### EXERCISE DETAILS:
Find the line with "die).voted = some (term.toNat, die) →" and the line with "(s.lease die).votes.length = 2 →" in the entries below; output exactly those two lines, every line between them, and no others.

Records excerpted from a collection:
/-- The Ringmaster's lease (R406, R407): the holder renews and a follower that receives the renewal extends its lease, a follower whose
lease has lapsed proposes a term or grants a vote, three votes make a leader, the acknowledgements of two followers extend the holder's
lease, a lease that has run out ends, and a command is refused below the term that its register or the die on its way has seen. -/
def Obligations.LeaseSteps : Prop :=
  (∀ (r : Renewal) s, (s.lease r.die).acts s.clock = true → ∃ t, exec (.leaseRenewal r) s = .next t ∧
    (t.lease r.die).sent = s.clock ∧ (t.lease r.die).term = (s.lease r.die).term ∧ (t.lease r.die).acks = [] ∧
    (∀ d ∈ r.heard, d ≠ r.die → (s.lease d).term ≤ (s.lease r.die).term → (t.lease d).ends = s.clock + leaseCycles ∧
      (t.lease d).leader = r.die ∧ (t.lease d).term = (s.lease r.die).term ∧ (t.lease d).self = false) ∧
    ∀ d, d ∉ r.heard → d ≠ r.die → t.lease d = s.lease d) ∧
  (∀ die s, (s.lease die).lapsed s.clock = true → (s.lease die).term ≠ 0 ∨ die = 0 → (s.lease die).voted ≠ some ((s.lease die).term, die) →
    ∃ t, exec (.termProposal die) s = .next t ∧ (t.lease die).term = (s.lease die).term + 1 ∧
      (t.lease die).voted = some ((s.lease die).term + 1, die) ∧ (t.lease die).self = false) ∧
  (∀ die proposer (term : Word) s, (s.lease die).lapsed s.clock = true → (s.lease die).term < term.toNat → die ≠ proposer →
    ∃ t, exec (.voteRequest die proposer term) s = .next t ∧ (t.lease die).term = term.toNat ∧
      (t.lease die).voted = some (term.toNat, proposer)) ∧
  (∀ die source (term : Word) s, (s.lease die).term = term.toNat → (s.lease die).voted = some (term.toNat, die) →
    (s.lease source).voted = some (term.toNat, die) → (s.lease die).self = false → source ∉ (s.lease die).votes →
    (s.lease die).votes.length = 2 →
      ∃ t, exec (.voteReceipt die source term) s = .next t ∧ (t.lease die).self = true ∧ (t.lease die).leader = die ∧
        (t.lease die).ends = s.clock + leaseCycles) ∧
  (∀ die source (term : Word) s, (s.lease die).term = term.toNat → (s.lease die).acts s.clock = true → source ≠ die →
    source ∉ (s.lease die).acks →
      ∃ t, exec (.renewalAck die source term) s = .next t ∧ (t.lease die).acks = (s.lease die).acks ++ [source] ∧
        (t.lease die).ends = (if 1 ≤ (s.lease die).acks.length then max (s.lease die).ends ((s.lease die).sent + leaseCycles)
          else (s.lease die).ends) ∧
        ∀ d, d ≠ die → t.lease d = s.lease d) ∧
  (∀ die s, (s.lease die).ends ≤ s.clock → ∃ t, exec (.leaseExpiry die) s = .next t ∧ (t.lease die).self = false) ∧
  (∀ (c : CommandPath) (term : Word) (reg : BitVec 17) value s, leaderReg reg.toNat true = true → sysReach .firmware reg = true →
    let seen := max (tget 0 s.trust.regTerms reg.toNat) (s.lease c.via).term
    (term.toNat < seen → exec (.ringmasterCommand c term reg value) s = .next (s.setLease c.die { s.lease c.die with stale := true })) ∧
    (seen ≤ term.toNat →
      let u := sysWrite s (24 + c.die) reg.toNat value
      exec (.ringmasterCommand c term reg value) s =
        .next { u with trust := { u.trust with regTerms := tset 0 u.trust.regTerms reg.toNat term.toNat } }))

### EXERCISE OUTPUT:
  (∀ die source (term : Word) s, (s.lease die).term = term.toNat → (s.lease die).voted = some (term.toNat, die) →
    (s.lease source).voted = some (term.toNat, die) → (s.lease die).self = false → source ∉ (s.lease die).votes →
    (s.lease die).votes.length = 2 →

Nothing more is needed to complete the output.